I have a Jetta with a 12v VR6 that hasn't ran for over 3 years. I have no clue as to what oil it was running, synthetic or conventional. 

It has 106,000 miles. I know switching to synthetic at higher mileage can cause leaks, but it's also better for our engines. So I have a dilemma. I don't want to spring leaks everywhere, but I want this thing to last once I get it going. 

Worst case scenario, where am I likely to get leaks? Head gasket, valve cover gasket, anywhere else? I need some opinions, is switching to synthetic worth the possible oil leak repairs in the future?


----------



## Apexxx (Nov 10, 2011)

Chemically, there isn't any difference between "synthetic" and dino oils anymore like there was when PAO was the typical base oil in synthetics. PAO does and did shrink seals, so esters were added to counteract the shrinking. PAO isn't used any longer, with few exceptions. Dino oil and the hydrocracked derivatives are basically seal-neutral, and all API oils pass a seal compatibility test.

Seals can be damaged from becoming varnished-over from the inside and drying out. Varnish can be dissolved away, rewetting the seal and stopping the temporary leak.

So, no, it doesn't matter, even if synth oil was used before. HiMiles oils work effectively, pick a brand you like and start w/a 10w-30. Go up or down from there depending on climate and consumption. VR6 runs hot, so keep an eye on oil temps. If you exceed +100c, move up to a 40 weight. 

If I had to pick, I'd grab the Shell Rotella 10w-30 HD Semi-Synth, WalMart has it. It's a thick 30, plenty of additives like the old engine designs require. If you really prefer synth, the Mobil 1 High Miles is essentially made for euro engines. 

Since it hasn't run in a while, and the history is unknown, a few short runs of cheap HD oil is a good start. Maybe toss in a quart of kero (or ideally biodiesel) in the oil before you change it, idling for 10 minutes and dump it. Intake cleaning and esp a piston soak, along with a PCV check-up or modification. 

Marvel Mystery is a good product for old engines, esp in the gas. Good luck, idk much about VR6.


----------



## Apexxx (Nov 10, 2011)

http://www.valvoline.com/products/consumer-products/motor-oil/higher-mileage-motor-oil/2

"Synthetic oil can be made—synthesized—from many sources, including crude oil. If you see a couple guys in white lab coats wrestling on the ground, they’re probably oil-company chemists arguing the pros and cons of crude-oil-based synthetics versus PAO synthetics.

Here are some of motor oil fallacies that may, or may not, have been true in 1942 or 1982, along with the current truth.
Fallacy

It’s bad for my engine to switch between synthetic and conventional motor oil.
Truth

Today’s synthetics are totally compatible with conventional oil, and other leading synthetics. Switch back and forth all you want.
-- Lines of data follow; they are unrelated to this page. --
theorem State.underStart_steady {p : Nat} {age : Nat} {f : State → State} (hk : s.Steady s₀)
    (hf : ∀ t, t.Steady s₀ → (f t).Steady s₀) : (s.underStart p age f).Steady s₀ := by
  have before (l : List Past) : (l.foldr (fun e s => s.store e.row e.key e.old) s).Steady s₀ := by
    induction l with
    | nil => exact hk
    | cons e l ih => exact (store_hearing (.refl _)).steady ih
  exact (foldl_hearing (.refl _) fun _ _ h => store_hearing h).steady (hf _ (before _))

theorem State.holdReasm_steady {p : Nat} {r : Reasm} {env : RxEnv} (hk : s.Steady s₀) : (s.holdReasm p r env).Steady s₀ :=
  underStart_steady (setReasm_steady hk) fun _ ht => setReasm_steady ((cutOn_hearing (.refl _)).steady ht)

theorem State.wholeReasm_steady {p : Nat} {r : Reasm} {bs : Bytes} {env : RxEnv} (hk : s.Steady s₀) : (s.wholeReasm p r bs env).Steady s₀ :=
  (releaseWaiting_hearing (rxMac_hearing (.refl _))).steady (setReasm_steady hk)

theorem State.reasmErr_steady {p age : Nat} (hk : s.Steady s₀) : (s.reasmErr p age).Steady s₀ := (reasmErr_hearing (.refl _)).steady hk

theorem State.joinFragment_steady {p : Nat} {r : Reasm} {bs : Bytes} {cut : Bool} {env : RxEnv} (hk : s.Steady s₀) :
    (s.joinFragment p r bs cut env).Steady s₀ := by
  have hu : (s.fragCodeErr p r.stage env).Steady s₀ := (fragCodeErr_hearing (.refl _)).steady hk
  unfold joinFragment
  dsimp only
  repeat' with_reducible first
    | assumption | apply holdReasm_steady | apply endReasm_steady | apply reasmErr_steady | apply wholeReasm_steady | split

theorem State.rxFragment_steady {p num : Nat} {frag : Option Nat} {bs : Bytes} {cut : Bool} {env : RxEnv} (hk : s.Steady s₀) :
    (s.rxFragment p num frag bs cut env).Steady s₀ := by
  have hbad {u : State} (h : u.Steady s₀) : ((u.fragCodeErr p .hold env).reasmErr p env.back).Steady s₀ :=
    (reasmErr_hearing (fragCodeErr_hearing (.refl _))).steady h
  have hu : (s.bumpPort p Pc.rxPreemptFrag).Steady s₀ := (bumpPort_hearing (.refl _)).steady hk
  unfold rxFragment
  dsimp only
  repeat' with_reducible first
    | assumption | apply hbad | apply endReasm_steady | apply reasmErr_steady | apply joinFragment_steady | split

theorem State.rxStart_steady {p sfd : Nat} {bs : Bytes} {how : RxHow} {env : RxEnv} (hk : s.Steady s₀) :
    (s.rxStart p sfd bs how env).Steady s₀ := by
  have hu : ((s.landFcLate p env.back).fecWords p env).Steady s₀ := (fecWords_hearing (landFcLate_hearing (.refl _))).steady hk
  have hbad : (((s.landFcLate p env.back).fecWords p env).badSfd p env.back).Steady s₀ := (badSfd_hearing (.refl _)).steady hu
  unfold rxStart
  dsimp only
  split
  · exact hk
  split
  · exact (rxMac_hearing (.refl _)).steady hu
  split
  · exact hbad
  split
  · exact rxFragment_steady hu
  · exact rxFragment_steady hu
  · split
    · exact hu
    · exact hbad

theorem State.cutRx_steady {p : Nat} {cut : Option CutFrame} (hk : s.Steady s₀) : (s.cutRx p cut).Steady s₀ := by
  cases cut with
  | none => exact hk
  | some f => exact rxStart_steady hk

end

end Sys2Proof.Machine
end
Some who live where temperatures plummet well below zero use synthetic in the winter for its protection during cold starts and extreme temperatures and then switch to lower-priced conventional oil for warmer weather.
Fallacy

Synthetics are bad for engine seals.
Truth

Today’s synthetics are designed to play nice with all engine seals. While 30 years ago some synthetics reacted differently with some engine seals than did conventional motor oil, chemists for oil companies long ago cured that issue."


----------



## hav0c (Mar 2, 2012)

Wow! I guess things have changed a bit. Thanks for bringing me up to speed.:thumbup:


----------



## Apexxx (Nov 10, 2011)

I should add that MaxLife Full Synth is an awesome product, with Euro specs. It's nearly impossible to find though, so I don't mention it much.

The Rotella 10w-30 HD is really a sleeper. A 1st choice for many engines in many ways. 

Guaranteed hit for VR6. 

Glad I could help.


----------